:: INSTRUCTIONS FOR THE TASK ::
The answer must consist of every line below containing "buffer".

[RECORDS SHOWN]

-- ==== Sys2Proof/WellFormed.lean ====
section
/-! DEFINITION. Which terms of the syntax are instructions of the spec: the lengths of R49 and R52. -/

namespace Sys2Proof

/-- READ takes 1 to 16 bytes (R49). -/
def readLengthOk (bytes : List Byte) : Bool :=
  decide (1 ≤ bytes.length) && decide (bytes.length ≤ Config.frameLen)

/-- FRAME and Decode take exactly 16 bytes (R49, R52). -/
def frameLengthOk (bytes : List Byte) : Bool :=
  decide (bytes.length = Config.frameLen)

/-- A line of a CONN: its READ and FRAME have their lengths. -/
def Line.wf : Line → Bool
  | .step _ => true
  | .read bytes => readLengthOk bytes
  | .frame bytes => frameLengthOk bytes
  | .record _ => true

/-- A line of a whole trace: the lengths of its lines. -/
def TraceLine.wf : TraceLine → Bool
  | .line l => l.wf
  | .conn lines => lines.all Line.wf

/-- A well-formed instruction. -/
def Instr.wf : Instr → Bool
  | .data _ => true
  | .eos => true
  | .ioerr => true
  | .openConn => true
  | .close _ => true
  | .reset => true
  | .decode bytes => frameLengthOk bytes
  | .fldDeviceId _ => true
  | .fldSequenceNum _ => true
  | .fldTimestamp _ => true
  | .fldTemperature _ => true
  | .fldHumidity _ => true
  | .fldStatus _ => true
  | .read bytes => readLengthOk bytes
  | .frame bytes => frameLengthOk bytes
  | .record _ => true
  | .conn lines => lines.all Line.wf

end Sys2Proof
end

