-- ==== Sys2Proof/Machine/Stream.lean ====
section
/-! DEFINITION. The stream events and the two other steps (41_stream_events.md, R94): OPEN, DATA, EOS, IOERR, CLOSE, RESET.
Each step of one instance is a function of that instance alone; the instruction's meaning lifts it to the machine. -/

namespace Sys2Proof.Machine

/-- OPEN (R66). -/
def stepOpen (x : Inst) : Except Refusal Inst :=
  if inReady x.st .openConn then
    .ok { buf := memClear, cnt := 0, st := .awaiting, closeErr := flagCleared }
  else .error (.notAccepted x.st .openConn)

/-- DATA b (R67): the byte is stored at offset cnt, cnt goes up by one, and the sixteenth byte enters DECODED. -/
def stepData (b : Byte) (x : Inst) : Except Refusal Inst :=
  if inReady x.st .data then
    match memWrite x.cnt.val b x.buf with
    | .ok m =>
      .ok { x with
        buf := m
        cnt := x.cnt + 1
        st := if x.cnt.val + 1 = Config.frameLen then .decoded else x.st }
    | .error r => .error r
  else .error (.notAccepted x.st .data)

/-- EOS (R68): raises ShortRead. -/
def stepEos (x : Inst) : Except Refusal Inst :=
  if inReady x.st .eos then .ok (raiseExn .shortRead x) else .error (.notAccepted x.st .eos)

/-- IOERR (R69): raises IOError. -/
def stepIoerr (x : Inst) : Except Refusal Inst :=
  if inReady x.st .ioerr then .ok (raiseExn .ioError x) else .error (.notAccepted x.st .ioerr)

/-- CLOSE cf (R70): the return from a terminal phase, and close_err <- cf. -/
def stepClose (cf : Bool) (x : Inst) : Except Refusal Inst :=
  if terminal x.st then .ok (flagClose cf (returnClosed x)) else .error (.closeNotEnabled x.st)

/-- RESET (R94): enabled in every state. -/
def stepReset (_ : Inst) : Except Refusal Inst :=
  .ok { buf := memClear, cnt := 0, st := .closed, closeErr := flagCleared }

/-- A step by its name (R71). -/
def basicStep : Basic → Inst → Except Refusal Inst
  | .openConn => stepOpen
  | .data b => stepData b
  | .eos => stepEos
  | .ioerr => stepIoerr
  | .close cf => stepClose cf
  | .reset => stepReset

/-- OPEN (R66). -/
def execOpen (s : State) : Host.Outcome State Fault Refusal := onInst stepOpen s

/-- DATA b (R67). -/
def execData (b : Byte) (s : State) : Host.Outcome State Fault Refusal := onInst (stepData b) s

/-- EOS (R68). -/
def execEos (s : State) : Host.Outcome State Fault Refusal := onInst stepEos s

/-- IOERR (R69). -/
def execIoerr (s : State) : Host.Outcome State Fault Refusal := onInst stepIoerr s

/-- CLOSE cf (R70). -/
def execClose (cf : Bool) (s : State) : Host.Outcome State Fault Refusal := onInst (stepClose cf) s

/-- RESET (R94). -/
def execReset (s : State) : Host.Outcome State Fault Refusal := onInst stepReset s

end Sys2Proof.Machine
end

[/RECORDS SHOWN]
[RECORDS SHOWN]

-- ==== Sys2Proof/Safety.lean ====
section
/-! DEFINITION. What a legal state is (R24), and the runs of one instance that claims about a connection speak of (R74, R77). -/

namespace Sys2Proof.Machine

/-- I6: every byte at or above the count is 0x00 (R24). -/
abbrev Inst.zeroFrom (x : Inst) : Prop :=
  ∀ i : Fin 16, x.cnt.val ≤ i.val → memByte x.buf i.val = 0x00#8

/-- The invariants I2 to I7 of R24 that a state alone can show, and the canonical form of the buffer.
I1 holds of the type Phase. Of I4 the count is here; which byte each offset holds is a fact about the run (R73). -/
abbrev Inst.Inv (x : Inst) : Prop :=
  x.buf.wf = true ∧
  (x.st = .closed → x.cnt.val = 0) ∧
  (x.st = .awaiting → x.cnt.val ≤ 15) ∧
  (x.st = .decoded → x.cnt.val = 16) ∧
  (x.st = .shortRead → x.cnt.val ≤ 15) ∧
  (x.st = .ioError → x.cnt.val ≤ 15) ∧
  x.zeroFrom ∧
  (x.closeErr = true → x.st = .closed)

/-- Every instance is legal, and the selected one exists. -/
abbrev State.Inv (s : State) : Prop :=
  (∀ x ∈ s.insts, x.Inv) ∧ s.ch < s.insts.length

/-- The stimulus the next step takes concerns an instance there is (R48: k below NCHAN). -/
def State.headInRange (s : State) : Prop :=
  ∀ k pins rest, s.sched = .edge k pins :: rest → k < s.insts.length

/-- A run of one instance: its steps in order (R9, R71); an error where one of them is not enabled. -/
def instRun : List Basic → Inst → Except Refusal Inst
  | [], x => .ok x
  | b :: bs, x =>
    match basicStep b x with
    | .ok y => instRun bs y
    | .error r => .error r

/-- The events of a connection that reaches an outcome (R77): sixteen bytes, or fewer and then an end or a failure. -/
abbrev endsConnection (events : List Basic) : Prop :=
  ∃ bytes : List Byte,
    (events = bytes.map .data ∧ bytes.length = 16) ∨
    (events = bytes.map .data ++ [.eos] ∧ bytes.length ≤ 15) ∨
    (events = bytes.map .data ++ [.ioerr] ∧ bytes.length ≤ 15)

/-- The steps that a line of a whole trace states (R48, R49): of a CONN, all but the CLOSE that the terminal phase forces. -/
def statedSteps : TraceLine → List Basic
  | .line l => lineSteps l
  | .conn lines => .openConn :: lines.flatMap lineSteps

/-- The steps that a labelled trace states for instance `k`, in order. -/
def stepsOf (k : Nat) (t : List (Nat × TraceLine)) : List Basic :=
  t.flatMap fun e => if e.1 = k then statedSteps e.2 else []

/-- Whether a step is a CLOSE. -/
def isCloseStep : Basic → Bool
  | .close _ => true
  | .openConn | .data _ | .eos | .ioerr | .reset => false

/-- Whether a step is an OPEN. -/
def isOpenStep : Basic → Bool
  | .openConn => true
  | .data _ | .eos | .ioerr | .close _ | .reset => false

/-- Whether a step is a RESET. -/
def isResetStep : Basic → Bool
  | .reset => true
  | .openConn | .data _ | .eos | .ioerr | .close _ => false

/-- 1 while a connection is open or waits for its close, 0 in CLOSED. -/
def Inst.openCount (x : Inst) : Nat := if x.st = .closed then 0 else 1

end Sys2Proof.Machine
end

[/RECORDS SHOWN]
[RECORDS SHOWN]

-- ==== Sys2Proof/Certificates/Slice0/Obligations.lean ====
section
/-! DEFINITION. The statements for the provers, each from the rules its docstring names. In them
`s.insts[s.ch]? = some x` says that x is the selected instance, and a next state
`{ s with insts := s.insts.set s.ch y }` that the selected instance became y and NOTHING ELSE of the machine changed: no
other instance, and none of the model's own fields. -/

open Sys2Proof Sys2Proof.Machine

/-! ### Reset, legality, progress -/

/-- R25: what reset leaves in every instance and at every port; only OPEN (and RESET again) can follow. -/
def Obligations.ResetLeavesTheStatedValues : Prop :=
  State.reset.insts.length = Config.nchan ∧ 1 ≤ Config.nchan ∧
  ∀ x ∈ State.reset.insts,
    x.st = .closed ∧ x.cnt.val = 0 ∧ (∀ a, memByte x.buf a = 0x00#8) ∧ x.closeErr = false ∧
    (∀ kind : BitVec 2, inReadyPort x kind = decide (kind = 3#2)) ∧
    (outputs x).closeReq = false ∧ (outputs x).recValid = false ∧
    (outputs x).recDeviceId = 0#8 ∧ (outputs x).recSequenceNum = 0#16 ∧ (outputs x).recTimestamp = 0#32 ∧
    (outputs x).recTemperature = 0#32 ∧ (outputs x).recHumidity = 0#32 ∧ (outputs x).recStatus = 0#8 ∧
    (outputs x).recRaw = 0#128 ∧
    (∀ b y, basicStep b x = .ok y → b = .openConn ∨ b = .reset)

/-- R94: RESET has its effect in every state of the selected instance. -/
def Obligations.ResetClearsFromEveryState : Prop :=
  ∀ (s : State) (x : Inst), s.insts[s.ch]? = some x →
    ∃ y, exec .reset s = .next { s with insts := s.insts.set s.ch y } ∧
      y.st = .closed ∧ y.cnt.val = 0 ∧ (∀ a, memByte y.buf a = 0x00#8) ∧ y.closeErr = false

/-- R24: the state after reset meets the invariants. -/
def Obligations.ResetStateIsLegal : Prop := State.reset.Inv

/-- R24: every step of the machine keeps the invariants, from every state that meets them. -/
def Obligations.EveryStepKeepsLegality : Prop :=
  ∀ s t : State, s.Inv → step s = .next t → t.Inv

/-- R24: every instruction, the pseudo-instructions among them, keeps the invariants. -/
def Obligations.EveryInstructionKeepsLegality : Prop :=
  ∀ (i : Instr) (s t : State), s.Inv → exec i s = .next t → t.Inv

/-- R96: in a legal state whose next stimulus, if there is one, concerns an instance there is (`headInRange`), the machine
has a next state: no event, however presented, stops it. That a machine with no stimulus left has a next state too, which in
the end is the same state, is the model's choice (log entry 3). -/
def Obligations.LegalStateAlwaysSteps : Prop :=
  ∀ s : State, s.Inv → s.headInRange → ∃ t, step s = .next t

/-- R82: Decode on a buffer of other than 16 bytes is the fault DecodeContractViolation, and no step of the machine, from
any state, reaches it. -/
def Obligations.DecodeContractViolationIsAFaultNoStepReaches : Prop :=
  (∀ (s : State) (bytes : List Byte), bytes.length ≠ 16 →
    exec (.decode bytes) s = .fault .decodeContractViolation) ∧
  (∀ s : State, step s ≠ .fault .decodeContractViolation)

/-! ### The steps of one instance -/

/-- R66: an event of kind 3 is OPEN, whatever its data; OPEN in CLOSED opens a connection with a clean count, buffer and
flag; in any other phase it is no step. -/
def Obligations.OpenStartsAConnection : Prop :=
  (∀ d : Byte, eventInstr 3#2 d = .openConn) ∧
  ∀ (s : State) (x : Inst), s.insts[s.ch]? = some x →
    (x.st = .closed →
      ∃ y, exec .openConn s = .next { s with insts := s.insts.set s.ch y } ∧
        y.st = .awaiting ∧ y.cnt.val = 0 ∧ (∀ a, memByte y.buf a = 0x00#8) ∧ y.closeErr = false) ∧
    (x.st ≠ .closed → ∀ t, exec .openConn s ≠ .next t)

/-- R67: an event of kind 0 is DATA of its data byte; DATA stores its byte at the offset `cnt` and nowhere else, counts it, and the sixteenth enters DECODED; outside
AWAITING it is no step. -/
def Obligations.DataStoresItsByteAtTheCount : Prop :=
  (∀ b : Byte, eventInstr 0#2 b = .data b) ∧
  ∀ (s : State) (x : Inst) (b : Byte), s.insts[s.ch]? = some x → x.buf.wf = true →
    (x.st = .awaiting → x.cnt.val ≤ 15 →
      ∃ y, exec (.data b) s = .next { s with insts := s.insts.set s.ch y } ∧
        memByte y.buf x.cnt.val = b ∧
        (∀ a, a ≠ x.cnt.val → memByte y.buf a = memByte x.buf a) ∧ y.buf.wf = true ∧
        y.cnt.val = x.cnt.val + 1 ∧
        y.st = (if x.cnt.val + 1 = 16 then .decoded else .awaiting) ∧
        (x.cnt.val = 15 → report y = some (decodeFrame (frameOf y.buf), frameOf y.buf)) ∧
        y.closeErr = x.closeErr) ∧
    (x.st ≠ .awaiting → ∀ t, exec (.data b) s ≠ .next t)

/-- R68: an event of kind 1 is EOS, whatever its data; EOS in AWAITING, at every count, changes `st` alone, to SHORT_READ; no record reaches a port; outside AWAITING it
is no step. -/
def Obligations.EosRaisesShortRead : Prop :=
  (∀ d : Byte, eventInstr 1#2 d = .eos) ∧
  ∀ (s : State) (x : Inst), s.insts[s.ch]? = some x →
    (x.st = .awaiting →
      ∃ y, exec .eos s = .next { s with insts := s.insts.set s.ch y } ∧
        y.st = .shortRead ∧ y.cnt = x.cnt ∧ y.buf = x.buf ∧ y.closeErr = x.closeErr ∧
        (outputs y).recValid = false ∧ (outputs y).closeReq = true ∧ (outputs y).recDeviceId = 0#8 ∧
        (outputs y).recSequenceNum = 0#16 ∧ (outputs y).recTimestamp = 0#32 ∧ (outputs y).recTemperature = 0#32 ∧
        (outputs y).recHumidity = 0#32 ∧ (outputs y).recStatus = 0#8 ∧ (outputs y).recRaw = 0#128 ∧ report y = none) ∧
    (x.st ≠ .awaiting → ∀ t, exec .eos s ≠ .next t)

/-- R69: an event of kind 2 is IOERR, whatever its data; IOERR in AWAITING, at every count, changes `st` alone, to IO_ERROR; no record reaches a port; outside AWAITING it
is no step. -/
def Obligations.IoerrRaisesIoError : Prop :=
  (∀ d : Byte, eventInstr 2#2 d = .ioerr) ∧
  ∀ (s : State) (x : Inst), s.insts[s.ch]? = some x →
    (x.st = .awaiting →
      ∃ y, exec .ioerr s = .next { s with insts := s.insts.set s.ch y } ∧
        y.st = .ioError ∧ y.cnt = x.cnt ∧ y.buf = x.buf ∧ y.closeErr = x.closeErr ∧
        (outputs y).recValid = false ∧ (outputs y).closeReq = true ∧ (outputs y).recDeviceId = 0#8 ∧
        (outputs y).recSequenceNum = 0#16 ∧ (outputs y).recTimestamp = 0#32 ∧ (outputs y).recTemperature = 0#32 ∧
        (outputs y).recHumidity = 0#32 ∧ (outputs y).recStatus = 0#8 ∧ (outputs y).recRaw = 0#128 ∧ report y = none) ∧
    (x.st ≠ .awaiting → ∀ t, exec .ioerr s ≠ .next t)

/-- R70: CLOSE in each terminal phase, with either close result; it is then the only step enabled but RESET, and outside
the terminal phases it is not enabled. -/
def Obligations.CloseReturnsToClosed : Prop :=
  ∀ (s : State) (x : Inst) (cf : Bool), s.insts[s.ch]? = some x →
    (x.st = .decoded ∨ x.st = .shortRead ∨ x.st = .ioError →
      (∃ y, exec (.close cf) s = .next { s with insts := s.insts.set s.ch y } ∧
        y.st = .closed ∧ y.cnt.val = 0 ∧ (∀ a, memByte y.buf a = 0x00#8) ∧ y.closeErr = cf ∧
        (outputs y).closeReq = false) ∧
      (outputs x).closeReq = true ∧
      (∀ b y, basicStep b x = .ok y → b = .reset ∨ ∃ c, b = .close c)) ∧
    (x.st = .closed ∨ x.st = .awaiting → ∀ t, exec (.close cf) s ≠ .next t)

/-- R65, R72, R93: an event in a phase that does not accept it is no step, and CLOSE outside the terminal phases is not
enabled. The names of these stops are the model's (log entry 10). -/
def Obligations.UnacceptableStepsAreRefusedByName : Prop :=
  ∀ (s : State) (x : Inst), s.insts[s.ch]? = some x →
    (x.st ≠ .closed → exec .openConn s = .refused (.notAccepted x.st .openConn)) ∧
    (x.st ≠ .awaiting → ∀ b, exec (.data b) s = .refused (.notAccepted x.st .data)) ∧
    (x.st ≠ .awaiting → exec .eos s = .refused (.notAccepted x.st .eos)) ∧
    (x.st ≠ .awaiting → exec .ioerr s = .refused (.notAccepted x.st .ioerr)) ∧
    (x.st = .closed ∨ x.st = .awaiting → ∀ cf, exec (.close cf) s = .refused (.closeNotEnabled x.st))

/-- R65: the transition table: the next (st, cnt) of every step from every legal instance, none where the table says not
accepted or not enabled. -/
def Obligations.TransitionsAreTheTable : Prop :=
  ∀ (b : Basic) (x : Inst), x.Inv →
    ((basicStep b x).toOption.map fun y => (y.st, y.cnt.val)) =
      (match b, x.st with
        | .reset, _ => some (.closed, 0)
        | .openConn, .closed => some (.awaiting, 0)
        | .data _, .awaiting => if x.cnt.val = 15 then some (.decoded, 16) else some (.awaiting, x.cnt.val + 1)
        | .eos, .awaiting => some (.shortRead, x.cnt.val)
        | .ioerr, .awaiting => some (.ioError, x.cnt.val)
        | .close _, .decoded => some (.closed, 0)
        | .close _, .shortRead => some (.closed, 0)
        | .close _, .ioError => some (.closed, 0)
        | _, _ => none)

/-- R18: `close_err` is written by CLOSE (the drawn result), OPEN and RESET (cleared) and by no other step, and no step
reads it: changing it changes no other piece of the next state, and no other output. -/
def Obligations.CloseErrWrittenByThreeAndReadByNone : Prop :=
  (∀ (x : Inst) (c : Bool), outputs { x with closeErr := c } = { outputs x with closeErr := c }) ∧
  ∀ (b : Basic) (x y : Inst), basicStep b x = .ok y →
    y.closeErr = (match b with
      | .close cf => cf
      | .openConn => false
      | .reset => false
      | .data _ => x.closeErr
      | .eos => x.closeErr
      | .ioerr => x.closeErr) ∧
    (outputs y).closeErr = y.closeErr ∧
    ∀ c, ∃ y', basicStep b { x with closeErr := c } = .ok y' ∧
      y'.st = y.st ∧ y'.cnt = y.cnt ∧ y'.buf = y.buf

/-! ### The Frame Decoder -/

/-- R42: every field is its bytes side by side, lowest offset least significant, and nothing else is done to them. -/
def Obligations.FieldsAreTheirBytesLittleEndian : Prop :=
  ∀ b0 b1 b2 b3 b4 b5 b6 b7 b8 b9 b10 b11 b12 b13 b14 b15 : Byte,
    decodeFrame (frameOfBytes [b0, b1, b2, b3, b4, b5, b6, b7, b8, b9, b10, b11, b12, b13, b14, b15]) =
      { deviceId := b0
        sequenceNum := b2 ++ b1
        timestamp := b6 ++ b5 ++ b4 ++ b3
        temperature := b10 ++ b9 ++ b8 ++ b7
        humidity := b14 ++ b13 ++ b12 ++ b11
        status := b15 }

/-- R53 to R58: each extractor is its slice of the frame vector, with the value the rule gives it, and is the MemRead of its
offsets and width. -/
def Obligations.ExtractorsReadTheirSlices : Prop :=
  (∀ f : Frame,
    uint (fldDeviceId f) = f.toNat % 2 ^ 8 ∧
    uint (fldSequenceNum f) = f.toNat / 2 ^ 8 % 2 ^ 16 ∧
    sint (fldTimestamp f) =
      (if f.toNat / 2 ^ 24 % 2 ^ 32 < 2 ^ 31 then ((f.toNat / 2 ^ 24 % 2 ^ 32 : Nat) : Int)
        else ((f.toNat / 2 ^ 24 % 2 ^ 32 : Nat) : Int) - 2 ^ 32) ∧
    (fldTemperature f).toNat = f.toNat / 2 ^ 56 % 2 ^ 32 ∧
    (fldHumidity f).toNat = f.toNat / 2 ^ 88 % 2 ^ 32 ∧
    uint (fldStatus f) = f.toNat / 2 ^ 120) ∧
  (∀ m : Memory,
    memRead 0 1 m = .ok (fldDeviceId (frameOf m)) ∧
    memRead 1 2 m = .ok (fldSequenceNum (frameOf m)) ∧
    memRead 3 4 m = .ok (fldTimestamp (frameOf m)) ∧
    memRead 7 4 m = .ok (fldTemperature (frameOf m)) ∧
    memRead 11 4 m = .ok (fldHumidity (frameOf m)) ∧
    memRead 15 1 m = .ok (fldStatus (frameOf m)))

[/RECORDS SHOWN]

:: PROBLEM SOLUTION ::
/-- The invariants I2 to I7 of R24 that a state alone can show, and the canonical form of the buffer.
/-- R82: Decode on a buffer of other than 16 bytes is the fault DecodeContractViolation, and no step of the machine, from
/-- R66: an event of kind 3 is OPEN, whatever its data; OPEN in CLOSED opens a connection with a clean count, buffer and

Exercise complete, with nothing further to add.